Start of Input
-- ==== Sys2Proof/Machine/Scalar.lean ====
section
/-! DEFINITION. The scalar instructions (04 R108 to R111). -/

namespace Sys2Proof.Machine

open State

/-- Operand B of format S: the sign-extended immediate or a scalar (02 R43). -/
def scalarB (s : State) (f : FmtS) : DWord :=
  if f.i then f.imm.signExtend 64 else readS s s.cur f.sb.toNat

/-- Write SD and go on; TC0, latency 1 (04 R108). -/
def scalarRes (s : State) (f : FmtS) (v : DWord) : Host.Outcome State Fault Refusal :=
  let g := s.cur
  .next (finish (writeS s g f.sd.toNat v) g 1 0 1 1 1 0 [.s f.sd.toNat])

/-- An arithmetic scalar instruction: SD := op a b (04 R108). -/
def scalarOp (s : State) (f : FmtS) (op : DWord → DWord → DWord) : Host.Outcome State Fault Refusal :=
  scalarRes s f (op (readS s s.cur f.sa.toNat) (scalarB s f))

/-- a + b (04 R108). -/
def execSadd (f : FmtS) (s : State) : Host.Outcome State Fault Refusal := scalarOp s f (· + ·)

/-- a − b (04 R108). -/
def execSsub (f : FmtS) (s : State) : Host.Outcome State Fault Refusal := scalarOp s f (· - ·)

/-- Low 64 bits of a × b (04 R108). -/
def execSmul (f : FmtS) (s : State) : Host.Outcome State Fault Refusal := scalarOp s f (· * ·)

/-- a AND b (04 R108). -/
def execSand (f : FmtS) (s : State) : Host.Outcome State Fault Refusal := scalarOp s f (· &&& ·)

/-- a OR b (04 R108). -/
def execSor (f : FmtS) (s : State) : Host.Outcome State Fault Refusal := scalarOp s f (· ||| ·)

/-- a XOR b (04 R108). -/
def execSxor (f : FmtS) (s : State) : Host.Outcome State Fault Refusal := scalarOp s f (· ^^^ ·)

/-- a << b, 0 when b ≥ 64 (04 R108). -/
def execSshl (f : FmtS) (s : State) : Host.Outcome State Fault Refusal := scalarOp s f Alu.sshl

/-- Logical a >> b, 0 when b ≥ 64 (04 R108). -/
def execSshr (f : FmtS) (s : State) : Host.Outcome State Fault Refusal := scalarOp s f Alu.sshr

/-- `scmp`: all bits of pN below GW alike (04 R109). -/
def execScmp (f : FmtS) (s : State) : Host.Outcome State Fault Refusal :=
  let g := s.cur
  let n := f.sd.toNat % 8
  let v := Alu.scmp (f.sd.toNat / 8) (readS s g f.sa.toNat) (scalarB s f)
  .next (finish (writePU s g n v) g 1 0 1 1 1 0 [.p n])

/-- `smov`: a (04 R108). -/
def execSmov (f : FmtS) (s : State) : Host.Outcome State Fault Refusal := scalarOp s f fun a _ => a

/-- `smovi`: (a << 30) + b (04 R108). -/
def execSmovi (f : FmtS) (s : State) : Host.Outcome State Fault Refusal := scalarOp s f fun a b => (a <<< 30) + b

/-- The store-local address of `sld` and `sst` (04 R111). -/
def scalarAddr (s : State) (f : FmtS) : Nat := (readS s s.cur f.sa.toNat + f.imm.signExtend 64).toNat

/-- The checks of `sld` and `sst`: MISALIGN, then PROT (04 R111). -/
def scalarCheck (s : State) (e : Nat) : Option Nat :=
  if e % 8 ≠ 0 then some 0x05
  else if (tget s.g.tregs {} 0).limit < e + 8 then some 0x06 else none

/-- `sld`: a store-local load of 8 bytes (04 R111). -/
def execSld (f : FmtS) (s : State) : Host.Outcome State Fault Refusal :=
  let g := s.cur
  let t := s.teamOf g
  let e := scalarAddr s f
  match scalarCheck s e with
  | some code => done (trap s g code e s.g.em)
  | none =>
    if storeBad s (storeCore t (g / 32) e) (t.frame + e) 8 then done (trap s g 0x0E e s.g.em)
    else
      let v := BitVec.ofNat 64 (winRead s t (g / 32) e 8)
      .next (finish (writeS s g f.sd.toNat v) g 1 0 1 1 3 0 [.s f.sd.toNat])

/-- `sst`: a store-local store of 8 bytes (04 R111, 12 R327). -/
def execSst (f : FmtS) (s : State) : Host.Outcome State Fault Refusal :=
  let g := s.cur
  let t := s.teamOf g
  let e := scalarAddr s f
  match scalarCheck s e with
  | some code => done (trap s g code e s.g.em)
  | none =>
    if clobbers t e 8 then done (trap s g 0x09 e s.g.em)
    else
      let s := winWrite s t (g / 32) e 8 (readS s g f.sb.toNat).toNat
      .next (finish s g 1 0 1 1 3 0 [])

/-- `sbfe`: bit-field extract (04 R110). -/
def execSbfe (f : FmtS) (s : State) : Host.Outcome State Fault Refusal := scalarOp s f Alu.sbfe

/-- `ssel`: SD ≠ 0 ? a : b (04 R108). -/
def execSsel (f : FmtS) (s : State) : Host.Outcome State Fault Refusal :=
  let c := readS s s.cur f.sd.toNat
  scalarOp s f fun a b => if c ≠ 0 then a else b

/-- `slea`: a + (SB << IMM30[2:0]) (04 R108). -/
def execSlea (f : FmtS) (s : State) : Host.Outcome State Fault Refusal :=
  scalarOp s f fun a b => a + (b <<< (f.imm.toNat % 8))

end Sys2Proof.Machine
end

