/-! ### Lane-cross instructions (04 R117 to R120) -/

/-- 04 R118, R119: `shfl` and `bcast` read their source lane whether or not it is active, and no other lane of A (13 R361); what `vote` and `match` find over the
active lanes. -/
def Obligations.LaneCross : Prop :=
  (∀ (s : State) (f : FmtV),
    let gw := s.g.gw
    let sh := Wf.shflUse f.ty
    let bc := Wf.bcastUse f.ty
    let src (i d : Nat) : Nat := match f.fn.toNat with
      | 0 => d &&& (gw - 1)
      | 1 => if d > i then i else i - d
      | 2 => if i + d ≥ gw then i else i + d
      | _ => i ^^^ (d &&& (gw - 1))
    (gw ∈ [16, 32, 64] →
      VGives (.shfl f) s f sh tc0 { vals := (vLanes s f).map fun i =>
        (i, (vOperands s f sh (src i ((vOperands s f sh i).2.1 % 2 ^ 32))).1) }) ∧
    VGives (.bcast f) s f bc tc0 {
      vals := (vLanes s f).map fun i => (i, (vOperands s f bc f.fn.toNat).1)
      scalar := some (vOperands s f bc f.fn.toNat).1 } ∧
    (gw ∈ [16, 32, 64] → f.a.toNat ≤ 223 → reuseHit s s.cur f sh = false → ∀ r ls, (r, ls) ∈ bankReads s f sh →
      (ls = (vLanes s f).map fun i => src i ((vOperands s f sh i).2.1 % 2 ^ 32)) ∨ ls = vLanes s f) ∧
    (f.a.toNat ≤ 223 → reuseHit s s.cur f bc = false → ∀ r ls, (r, ls) ∈ bankReads s f bc → ls = [f.fn.toNat])) ∧
  (∀ (s : State) (f : FmtV),
    let ls := vLanes s f
    let pv := Wf.use .predDst .predSrc .unused .unused .noScalar
    let bal := Wf.use .r64 .predSrc .unused .unused .dest
    let mt := Wf.use .r64 f.ty.opk .unused .unused .noScalar
    let set (u : VUse) (i : Nat) : Prop := (vOperands s f u i).1 = 1
    (∀ m : Nat, f.fn = 3 → m < 2 ^ 64 → (∀ j, j < 64 → (m.testBit j = true ↔ j ∈ ls ∧ set bal j)) → s.g.gw ≤ 64 →
      VGives (.vote f) s f bal tc0 { vals := ls.map fun i => (i, m), scalar := some m }) ∧
    (∀ b : Bool, f.fn ≠ 3 →
      (b = true ↔ if f.fn = 0 then ∃ i, i ∈ ls ∧ set pv i else if f.fn = 1 then ∀ i, i ∈ ls → set pv i
        else (∀ i, i ∈ ls → set pv i) ∨ ∀ i, i ∈ ls → ¬ set pv i) →
      VGives (.vote f) s f pv tc0 { vals := ls.map fun i => (i, if b then 1 else 0) }) ∧
    (∀ m : Nat → Nat, s.g.gw ≤ 64 → (∀ i, m i < 2 ^ 64) →
      (∀ i j, j < 64 → ((m i).testBit j = true ↔ j ∈ ls ∧ (vOperands s f mt j).1 = (vOperands s f mt i).1)) →
      VGives (.matchV f) s f mt tc1 { vals := ls.map fun i => (i, m i) }))
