theorem test_task_decrement_counts_down : goes .taskDecrement (armedLaunchS 5) (fun t =>
    peek t 0x400804 4 == 3 && (t.launch 3).st == 1 && t.decs == []) = true := by decide
theorem test_task_decrement_to_zero : goes .taskDecrement (armedLaunchS 2) (fun t =>
    peek t 0x400804 4 == 0 && peek t 0x40083F 1 == 0x20 && (t.launch 3).st == 2 && t.launchQ == [(0, 3, 0)]) = true := by decide
theorem test_launch_admit : goes .launchAdmit { (paged base).setLaunch 3 { rec_ := 2048, dw := record 0 2 0 0, st := 2 } with launchQ := [(0, 3, 0)] }
    (fun t => (t.launch 3).st == 3 && (t.team 1).st == .queued && (t.team 1).launch == 3 && t.nextTeam == 2 && peek t 0x40083F 1 == 0x30) = true := by decide
theorem test_team_place : goes (.teamPlace 0) (queuedS 0) (fun t =>
    (t.team 1).st == .resident && (t.team 1).slots == [1] && (t.grp 1).pc == 8192 && (t.grp 1).em == 0xFFFF && readS t 1 0 == 2048) = true := by decide
theorem test_gang_place : goes .gangPlace (queuedS 2) (fun t => (t.team 1).st == .resident && !(t.launch 3).gangWait) = true := by decide
theorem test_phase_admit : goes (.phaseAdmit 0)
    ((parkedS { cause := .wide true, mask := 1, pc := 4104, woken := true }).modCluster 0 fun k => { k with furrow := [⟨0, .phase 0 0, 0⟩] })
    (fun t => (t.grp 0).pc == 4112 && (t.grp 0).st == .eligible && (t.team 0).reserved) = true := by decide
theorem test_furrow_ageing : goes (.furrowAgeing 0) (base.modCluster 0 fun k => { k with furrow := [⟨1, .team 1, 64⟩, ⟨1, .team 2, 63⟩] })
    (fun t => (t.cluster 0).furrow == [⟨1, .team 2, 63⟩, ⟨2, .team 1, 0⟩]) = true := by decide
theorem test_team_retire : goes (.teamRetire 0) (base.modGrp 0 fun _ => {}) (fun t =>
    (t.team 0).st == .retired && (t.launch 0).nret == 1 && t.agenda.contains (.event (.launchEnd 0))) = true := by decide
/-- The producer's DONE bit is byte 64 of the link at 2048; its consumer, team 2, waits for it alone. -/
theorem test_producer_finish : goes (.producerTeamFinish 1)
    ((((((paged base).setTeam 1 { st := .retired, launch := 3 }).setTeam 2 { st := .waiting, launch := 4, needs := [0] }).setLaunch 3
      { dw := record 0 3 0 (2048 + 2 ^ 58) }).setLaunch 4 { dw := record 0 3 0 (2048 + 2 ^ 59) }))
    (fun t => (t.team 1).finished && peek t 0x400840 1 == 1 && (t.team 2).st == .queued) = true := by decide
/-- The completion record at 0: CST = 1 in its top bits (12 R312). -/
theorem test_launch_end : goes (.launchEnd 3) ((paged base).setLaunch 3 { rec_ := 2048, dw := record 0 3 0 0, st := 3, nret := 1 })
    (fun t => (t.launch 3).ended && peek t 0x400000 4 == 0x10000000 && peek t 0x400004 4 == 1) = true := by decide
theorem test_producer_finish_waits_for_commands : goes (.producerTeamFinish 0) (base.modTeam 0 fun t => { t with st := .retired, cmdsOut := 1 })
    (fun t => !(t.team 0).finished) = true := by decide
theorem test_arrive : goes (.arrive 0 0x0600000000000800) (base.setCtx 0 { base.ctx 0 with en := true })
    (fun t => t.decs == [{ ctx := 0, rec_ := 2048, n := 4, host := true }] && (t.ctx 0).arrivals == 1) = true := by decide

/-! ### Contexts (13 R346, R351, R364 to R367, 16 R406) -/

def enS : State := base.setCtx 0 { base.ctx 0 with en := true, bound := true }

theorem test_preempt : goes (.cctlPreempt 0) enS (fun t => (t.ctx 0).state == 1 && (t.grp 0).stopReq) = true := by decide
theorem test_group_save_needs_quiet : goes (.groupSave 0 0) ((enS.setCtx 0 { enS.ctx 0 with state := 1 }).modGrp 0 fun x => { x with pend := [{ kind := .load }] })
    (fun t => (t.grp 0).st == .eligible) = true := by decide
theorem test_restore_of_nothing : goes (.cctlRestore 1) (base.setCtx 1 { base.ctx 1 with en := true, state := 2 }) (fun t =>
    (t.ctx 1).state == 0 && (t.fn 0).pba == 4) = true := by decide
theorem test_kill : goes (.cctlKill 0) enS (fun t => t.grp 0 == {} && (t.launch 0).killed && (t.ctx 0).state == 0) = true := by decide
theorem test_create : goes (.ctxcfgCreate 2 3) (base.setCtx 2 { base.ctx 2 with bound := true, mastat := 5, fqtail := 9 }) (fun t =>
    (t.ctx 2).en && (t.ctx 2).bar && (t.ctx 2).mastat == 0 && (t.ctx 2).fqtail == 0) = true := by decide
theorem test_delete : goes (.ctxcfgDelete 0) enS (fun t => !(t.ctx 0).en && t.grp 0 == {}) = true := by decide
def faultS : State :=
  { parkedS { cause := .pages 0 [3], mask := 1, pc := 4104 } with faults := [⟨0, 3, 4, 7, 0, 0, false, 0, [.group 0 0], 0⟩] }
theorem test_fresolve : goes (.fresolveResolved 0 7) faultS (fun t =>
    t.faults == [] && (t.grp 0).park.map (fun r => (r.cause, r.woken, r.badPages)) == some (.pages 0 [], true, [])) = true := by decide
theorem test_fresolve_unresolvable : goes (.fresolveUnresolvable 0 7) faultS (fun t => (t.grp 0).park.map (·.badPages) == some [3]) = true := by decide
theorem test_shoot_cuts_register : goes (.shoot 0 0x10000) (memS []) (fun t =>
    (tget (t.grp 0).tregs {} 1).limit == 0 && (tget (t.grp 0).tregs {} 0).limit == 14336 && (t.ctx 0).shoots == [0x10000]) = true := by decide
theorem test_shoot_drops_seventeenth : goes (.shoot 0 0) (base.setCtx 0 { base.ctx 0 with shoots := List.replicate 16 0 }) (fun t => (t.ctx 0).shootDrop) = true := by decide
theorem test_shootdown_complete : goes (.shootdownComplete 0) (base.setCtx 0 { base.ctx 0 with shoots := [0] }) (fun t => (t.ctx 0).shoots == [] && (t.ctx 0).shootDone) = true := by
  decide
theorem test_shoot_read_clears : goes (.shootRead (0, 0)) (base.setCtx 0 { base.ctx 0 with shoots := [0], shootDone := true }) (fun t => t.hostReply == 257 && !(t.ctx 0).shootDone) = true := by
  decide
/-- 16 R402: a function that does not hold the context reads zero and clears nothing. -/
theorem test_shoot_read_foreign : goes (.shootRead (1, 0)) (base.setCtx 0 { base.ctx 0 with shootDone := true }) (fun t => t.hostReply == 0 && (t.ctx 0).shootDone) = true := by
  decide
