-- ==== Sys2Proof/Syntax.lean ====
section
/-! DEFINITION. The syntax of the VN8: ONE constructor of `Instr` for each row of the opcode table (the operations of the base
form, of its literal form and of the extended form, and the events that are steps of the part), and the operands beside it:
`Fields`, every field of the two word layouts (R24, R25), and `EventArgs`, what an event acts on. The operands are a record of
their own and no arguments of the constructors (log 12): an instruction is a pair (operation, fields), the decoder answers
such a pair, and the machine holds the fields of the instruction in issue. -/

namespace Sys2Proof

/-- The fields of an instruction, R24 and R25, less LEN, OPC and FN, which the operation stands for. A base word uses `b`, `a`,
`d`, `x`, `stall` (R24); an extended form the others as well (R25). `lit` is the literal of LEN = 0b01 or 0b11 (R23); `cc` is
the condition that VCMP and VCMPM hold in FN (R126). -/
structure Fields where
  b : BitVec 6 := 0
  a : BitVec 6 := 0
  d : BitVec 6 := 0
  x : BitVec 2 := 0
  stall : BitVec 3 := 0
  ec : BitVec 2 := 0
  mod : BitVec 3 := 0
  abs : Bool := false
  nb : Bool := false
  na : Bool := false
  sat : Bool := false
  rm : BitVec 2 := 0
  t : BitVec 4 := 0
  subp : Bool := false
  pn : Bool := false
  p : BitVec 5 := 0
  c : BitVec 6 := 0
  imm : BitVec 32 := 0
  cc : BitVec 3 := 0
  lit : Option (BitVec 64) := none
  deriving DecidableEq, Repr

/-- A management command, R346, less CODE (the event's constructor) and STAT (written by the die). -/
structure MgmtCmd where
  resv1 : BitVec 8
  asidField : BitVec 16
  arg0 : BitVec 32
  arg1 : BitVec 64
  arg2 : BitVec 64
  arg3 : BitVec 256
  deriving DecidableEq, Repr

/-- A network work request, R350, less OP (the event's constructor). -/
structure NetRequest where
  conn : Nat
  asid : Nat
  lobj : Nat
  loff : Nat
  rexp : BitVec 32
  roff : Nat
  len : Nat
  cobj : Nat
  coff : Nat
  deriving DecidableEq, Repr

/-- What FEC and CRC find of a flit, R399. -/
inductive FlitCheck where
  | clean
  | corrected
  | crcFail
  deriving DecidableEq, Repr

/-- Where an uncorrectable (or a corrected) error strikes, R394 to R396, R380, R381. -/
inductive ErrorSite where
  /-- A line of DRAM, the second tier, or a dirty line of a cache: poisoned at its home. -/
  | dataLine (line : Nat)
  /-- A clean line of a cache of a die: dropped and refetched. -/
  | cleanCopy (line : Nat)
  /-- A home directory entry: every die taken as sharer and the line recalled. -/
  | directoryEntry (line : Nat)
  /-- Register file of a wave. -/
  | registers (wave : Nat)
  /-- An 8-byte scratchpad word of a crew. -/
  | scratchWord (crew address : Nat)
  /-- An accumulator tile of a crew. -/
  | tile (crew tile : Nat)
  /-- The context frame of a pre-empted crew. -/
  | contextFrame (crew : Nat)
  /-- A member wave of a gang, in its quarter (R380). -/
  | gangMember (wave : Nat)
  /-- A core of an MMAP pair (R381). -/
  | pairCore (crew : Nat)
  /-- An error that the code corrects in place, counted in telemetry. -/
  | corrected (die : Nat)
  deriving DecidableEq, Repr

/-- What an event acts on. The event's constructor says what `subject` and the numbered arguments are; the others are 0. -/
structure EventArgs where
  subject : Nat := 0
  arg1 : Nat := 0
  arg2 : Nat := 0
  arg3 : Nat := 0
  cmd : MgmtCmd := ⟨0, 0, 0, 0, 0, 0⟩
  net : NetRequest := ⟨0, 0, 0, 0, 0, 0, 0, 0, 0⟩
  flit : FlitCheck := .clean
  site : ErrorSite := .corrected 0
  deriving DecidableEq, Repr
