/-- A command of the matrix engine (R224, R229): who issued it, what it is, its operands captured at issue, the commands it waits for
when it is tagged (R246), and the cycle in which it may start or completes. -/
structure MatrixCmd where
  agents : List Nat
  op : Instr
  f : Fields
  /-- Scalar operands A and B, captured. -/
  opA : Word := 0
  opB : Word := 0
  cap : Cap := {}
  /-- Words captured from vector registers, or element masks by lane. -/
  data : List Word := []
  pts : Nat := 0
  id : Nat := 0
  preds : List Nat := []
  started : Bool := false
  doneAt : Nat := 0
  /-- The access whose counter the command lowers. -/
  access : Option Nat := none
  /-- The thread that the command holds (MRDA). -/
  thread : Option Nat := none
  gang : Option Nat := none
  /-- The row in work. -/
  next : Nat := 0
  wait : EngineWait := {}
  /-- Of an MMAP: its number in its crew, and the cycle its side became ready (R240). -/
  pairIdx : Nat := 0
  pairReady : Option Nat := none
  deriving DecidableEq, Repr

/-- Where a crew stands (R83, R156, R256, R260): `stopping` until its accesses and commands have completed and its context is saved;
`preempted` until the next frame tick (R272); `held` on its core without waves. -/
inductive CrewState where
  | waiting
  | running
  | stopping
  | preempted
  | held
  | ended
  deriving DecidableEq, Repr

/-- A crew and what its core holds for it. -/
structure Crew where
  die : Nat := 0
  crewid : Nat := 0
  launch : Nat := 0
  age : Nat := 0
  prio : Nat := 0
  asid : Nat := 0
  state : CrewState := .waiting
  core : Nat := 0
  /-- The code object and the kernel entry. -/
  codeObj : Nat := 0
  entry : Word := 0
  nwaves : Nat := 1
  vallot : Nat := 8
  scb : Bool := false
  args : Table Word := []
  cargs : Table Cap := []
  startPts : Nat := 0
  /-- The crew's waves have started (a crew that waits after pre-emption or a spill is restored, not started). -/
  started : Bool := false
  incarnation : Nat := 0
  kitty : Nat := 0
  krate : Nat := 0
  /-- Instructions held by an empty kitty, oldest first (R227): threads, or 2^40 + gang for a joint instruction. -/
  kittyQueue : List Nat := []
  scratch : Table Byte := []
  scratchPoison : List Nat := []
  sems : Table Nat := []
  semClosed : List Nat := []
  semQueue : Table (List SemWaiter) := []
  barPhase : Nat := 0
  relMark : Nat := 0
  /-- The highest time of the memory writes of its engine commands (R183). -/
  wroteTs : Nat := 0
  cur : Table Nat := []
  patterns : Table PatternSlot := []
  templates : Table TemplateSlot := []
  channels : Table (List CopyCmd) := []
  /-- Channels that stopped and whose fault is not delivered yet (R377). -/
  chanFault : List Nat := []
  subs : Table Sub := []
  tiles : Table (BitVec 32) := []
  exact : Table ExactState := []
  tileStatus : Table TileStatus := []
  opbuf : Table Byte := []
  resv : Table Resv := []
  gangs : Table Gang := []
  commands : Table MatrixCmd := []
  forerunner : Option Nat := none
  /-- `MMAP` commands issued so far (R240). -/
  mmapCount : Nat := 0
  pair : Option Nat := none
  pairBroken : Bool := false
  /-- The partner has ended, and no MMAP has reported it yet (R381). -/
  pairEnded : Bool := false
  paired : Bool := false
  /-- The pipeline whose pool holds the crew, its stage instance, and the move it is marked for (R260, R261). -/
  pipeline : Option Nat := none
  stage : Option Nat := none
  move : Option Nat := none
  /-- The context frame: its division (R371). -/
  frame : Option Nat := none
  /-- The frame suffered an uncorrectable error: the restore fails (R394). -/
  frameBad : Bool := false
  /-- Rendezvous of `REORD` (R313): the threads arrived, with their operands. -/
  reord : List (Nat × Nat × Nat × Nat) := []
  /-- Not placed before the next frame tick (R272). -/
  budgetHeld : Bool := false
  /-- Why the crew is to be, or is being, taken off its core: 0 for a waiting crew (R256), 1 a budget's close (R272), 2 its heat retires
  (R409), 3 all its waves are parked (R156). -/
  stopFor : Option Nat := none
  /-- Register-file errors by quarter (R396). -/
  quarterErrors : Table Nat := []
  deriving DecidableEq, Repr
End of Input
Task details - After locating the line that contains "def scalarRes (s", please copy exactly every line from the start of the records through it, and nothing else.

Answer to this task -
-- ==== Sys2Proof/Machine/Scalar.lean ====
section
/-! DEFINITION. The scalar instructions (04 R108 to R111). -/

namespace Sys2Proof.Machine

open State

/-- Operand B of format S: the sign-extended immediate or a scalar (02 R43). -/
def scalarB (s : State) (f : FmtS) : DWord :=
  if f.i then f.imm.signExtend 64 else readS s s.cur f.sb.toNat

/-- Write SD and go on; TC0, latency 1 (04 R108). -/
def scalarRes (s : State) (f : FmtS) (v : DWord) : Host.Outcome State Fault Refusal :=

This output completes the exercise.